● **WHAT THE TASK ASKS**: When you reach the line in the listing below that contains "def tcwIssue (i", begin returning lines exactly as written, and stop after the line that contains "def State.fe (s". Return no other lines.

--- LISTED ENTRIES ---

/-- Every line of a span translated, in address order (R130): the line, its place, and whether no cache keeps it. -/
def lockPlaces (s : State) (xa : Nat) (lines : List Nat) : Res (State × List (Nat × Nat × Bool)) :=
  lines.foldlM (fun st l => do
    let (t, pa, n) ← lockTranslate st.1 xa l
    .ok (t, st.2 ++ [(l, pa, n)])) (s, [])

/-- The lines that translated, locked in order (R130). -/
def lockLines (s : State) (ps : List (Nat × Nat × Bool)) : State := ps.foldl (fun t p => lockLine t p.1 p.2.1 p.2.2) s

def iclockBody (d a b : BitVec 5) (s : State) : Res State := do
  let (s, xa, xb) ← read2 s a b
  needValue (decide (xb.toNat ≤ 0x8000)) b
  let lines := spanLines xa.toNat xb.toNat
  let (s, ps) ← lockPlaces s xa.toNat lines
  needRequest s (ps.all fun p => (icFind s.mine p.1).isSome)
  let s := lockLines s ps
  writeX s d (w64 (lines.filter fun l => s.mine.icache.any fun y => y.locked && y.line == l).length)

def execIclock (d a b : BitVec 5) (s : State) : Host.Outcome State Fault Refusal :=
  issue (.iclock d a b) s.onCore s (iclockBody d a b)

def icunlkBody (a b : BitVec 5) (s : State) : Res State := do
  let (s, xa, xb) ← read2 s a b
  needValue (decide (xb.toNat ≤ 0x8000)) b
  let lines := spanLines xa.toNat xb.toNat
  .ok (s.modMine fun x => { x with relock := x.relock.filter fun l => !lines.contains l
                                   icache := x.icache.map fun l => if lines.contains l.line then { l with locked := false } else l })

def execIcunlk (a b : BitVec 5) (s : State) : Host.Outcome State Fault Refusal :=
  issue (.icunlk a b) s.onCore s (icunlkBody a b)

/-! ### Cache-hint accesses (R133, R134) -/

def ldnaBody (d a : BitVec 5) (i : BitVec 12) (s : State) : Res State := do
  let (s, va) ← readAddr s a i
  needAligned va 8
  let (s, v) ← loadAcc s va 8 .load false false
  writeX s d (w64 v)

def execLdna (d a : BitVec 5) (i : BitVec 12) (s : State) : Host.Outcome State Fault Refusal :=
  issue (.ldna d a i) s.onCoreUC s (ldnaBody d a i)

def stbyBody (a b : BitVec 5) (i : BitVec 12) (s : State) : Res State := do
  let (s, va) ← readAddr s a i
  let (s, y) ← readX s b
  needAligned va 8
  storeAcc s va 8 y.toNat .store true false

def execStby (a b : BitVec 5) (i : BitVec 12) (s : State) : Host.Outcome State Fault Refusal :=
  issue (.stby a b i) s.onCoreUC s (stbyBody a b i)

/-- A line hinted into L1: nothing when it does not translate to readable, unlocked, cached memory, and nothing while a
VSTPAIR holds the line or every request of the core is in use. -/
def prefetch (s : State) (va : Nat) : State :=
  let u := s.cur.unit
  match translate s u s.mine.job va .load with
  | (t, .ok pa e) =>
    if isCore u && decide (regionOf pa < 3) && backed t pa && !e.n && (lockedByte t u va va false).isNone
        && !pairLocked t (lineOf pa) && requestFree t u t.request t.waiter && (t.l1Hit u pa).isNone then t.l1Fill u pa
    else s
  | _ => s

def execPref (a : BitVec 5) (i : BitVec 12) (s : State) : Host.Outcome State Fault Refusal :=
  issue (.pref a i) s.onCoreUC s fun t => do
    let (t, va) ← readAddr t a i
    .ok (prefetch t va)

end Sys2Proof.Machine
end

---
--- LISTED ENTRIES ---

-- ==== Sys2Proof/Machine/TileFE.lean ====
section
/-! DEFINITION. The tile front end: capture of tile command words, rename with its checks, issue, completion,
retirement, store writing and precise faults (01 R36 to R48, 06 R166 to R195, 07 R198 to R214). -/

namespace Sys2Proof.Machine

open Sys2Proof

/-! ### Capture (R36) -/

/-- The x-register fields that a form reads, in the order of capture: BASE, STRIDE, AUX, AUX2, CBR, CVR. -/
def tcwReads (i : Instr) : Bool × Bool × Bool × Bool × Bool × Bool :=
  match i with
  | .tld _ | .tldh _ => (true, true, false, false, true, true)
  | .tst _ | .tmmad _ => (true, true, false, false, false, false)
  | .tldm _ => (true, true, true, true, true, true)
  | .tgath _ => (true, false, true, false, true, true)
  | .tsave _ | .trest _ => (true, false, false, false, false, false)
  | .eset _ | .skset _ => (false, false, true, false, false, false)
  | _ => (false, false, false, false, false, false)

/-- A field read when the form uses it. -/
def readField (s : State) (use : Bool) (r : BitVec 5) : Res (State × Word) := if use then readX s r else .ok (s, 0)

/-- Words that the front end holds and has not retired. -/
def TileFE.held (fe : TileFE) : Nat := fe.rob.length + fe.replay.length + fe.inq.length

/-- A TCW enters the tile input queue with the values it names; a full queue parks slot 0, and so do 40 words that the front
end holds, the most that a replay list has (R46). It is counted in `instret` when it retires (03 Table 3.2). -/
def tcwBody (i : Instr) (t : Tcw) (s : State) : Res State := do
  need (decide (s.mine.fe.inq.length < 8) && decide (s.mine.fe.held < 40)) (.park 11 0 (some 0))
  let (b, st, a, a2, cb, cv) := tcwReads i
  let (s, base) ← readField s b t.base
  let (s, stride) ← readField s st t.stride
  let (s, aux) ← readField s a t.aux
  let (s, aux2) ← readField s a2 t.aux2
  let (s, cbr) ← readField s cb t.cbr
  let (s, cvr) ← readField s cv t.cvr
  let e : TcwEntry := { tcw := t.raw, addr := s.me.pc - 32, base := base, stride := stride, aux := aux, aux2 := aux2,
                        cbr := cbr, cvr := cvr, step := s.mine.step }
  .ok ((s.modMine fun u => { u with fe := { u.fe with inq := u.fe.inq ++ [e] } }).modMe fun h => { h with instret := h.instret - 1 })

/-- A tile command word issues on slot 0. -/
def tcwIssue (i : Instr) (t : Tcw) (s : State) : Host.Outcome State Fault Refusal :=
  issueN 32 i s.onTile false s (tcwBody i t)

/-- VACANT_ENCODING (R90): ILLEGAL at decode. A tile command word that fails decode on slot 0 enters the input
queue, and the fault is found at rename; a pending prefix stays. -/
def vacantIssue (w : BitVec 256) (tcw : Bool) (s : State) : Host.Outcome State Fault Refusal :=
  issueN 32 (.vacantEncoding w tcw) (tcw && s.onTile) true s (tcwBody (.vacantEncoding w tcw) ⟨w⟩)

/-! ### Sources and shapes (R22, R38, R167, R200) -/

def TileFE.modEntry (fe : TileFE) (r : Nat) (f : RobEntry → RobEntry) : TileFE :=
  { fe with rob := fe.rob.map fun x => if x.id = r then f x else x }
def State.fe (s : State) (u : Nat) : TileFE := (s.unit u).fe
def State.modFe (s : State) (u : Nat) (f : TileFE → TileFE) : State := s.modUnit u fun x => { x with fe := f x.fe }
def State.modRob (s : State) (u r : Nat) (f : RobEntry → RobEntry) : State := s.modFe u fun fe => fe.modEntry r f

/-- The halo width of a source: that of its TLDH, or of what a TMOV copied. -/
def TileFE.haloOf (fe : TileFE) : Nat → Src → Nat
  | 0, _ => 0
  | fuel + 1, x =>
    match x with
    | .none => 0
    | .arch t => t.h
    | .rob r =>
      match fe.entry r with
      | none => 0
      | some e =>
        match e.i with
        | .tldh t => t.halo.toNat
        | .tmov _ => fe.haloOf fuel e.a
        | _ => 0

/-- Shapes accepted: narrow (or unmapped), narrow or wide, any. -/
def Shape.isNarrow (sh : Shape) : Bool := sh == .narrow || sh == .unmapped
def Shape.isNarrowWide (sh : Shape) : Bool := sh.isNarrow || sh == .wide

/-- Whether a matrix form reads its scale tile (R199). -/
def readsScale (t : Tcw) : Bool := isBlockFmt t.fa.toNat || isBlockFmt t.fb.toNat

---

● **YOUR SOLUTION**:
def tcwIssue (i : Instr) (t : Tcw) (s : State) : Host.Outcome State Fault Refusal :=
  issueN 32 i s.onTile false s (tcwBody i t)

/-- VACANT_ENCODING (R90): ILLEGAL at decode. A tile command word that fails decode on slot 0 enters the input
queue, and the fault is found at rename; a pending prefix stays. -/
def vacantIssue (w : BitVec 256) (tcw : Bool) (s : State) : Host.Outcome State Fault Refusal :=
  issueN 32 (.vacantEncoding w tcw) (tcw && s.onTile) true s (tcwBody (.vacantEncoding w tcw) ⟨w⟩)

/-! ### Sources and shapes (R22, R38, R167, R200) -/

def TileFE.modEntry (fe : TileFE) (r : Nat) (f : RobEntry → RobEntry) : TileFE :=
  { fe with rob := fe.rob.map fun x => if x.id = r then f x else x }
def State.fe (s : State) (u : Nat) : TileFE := (s.unit u).fe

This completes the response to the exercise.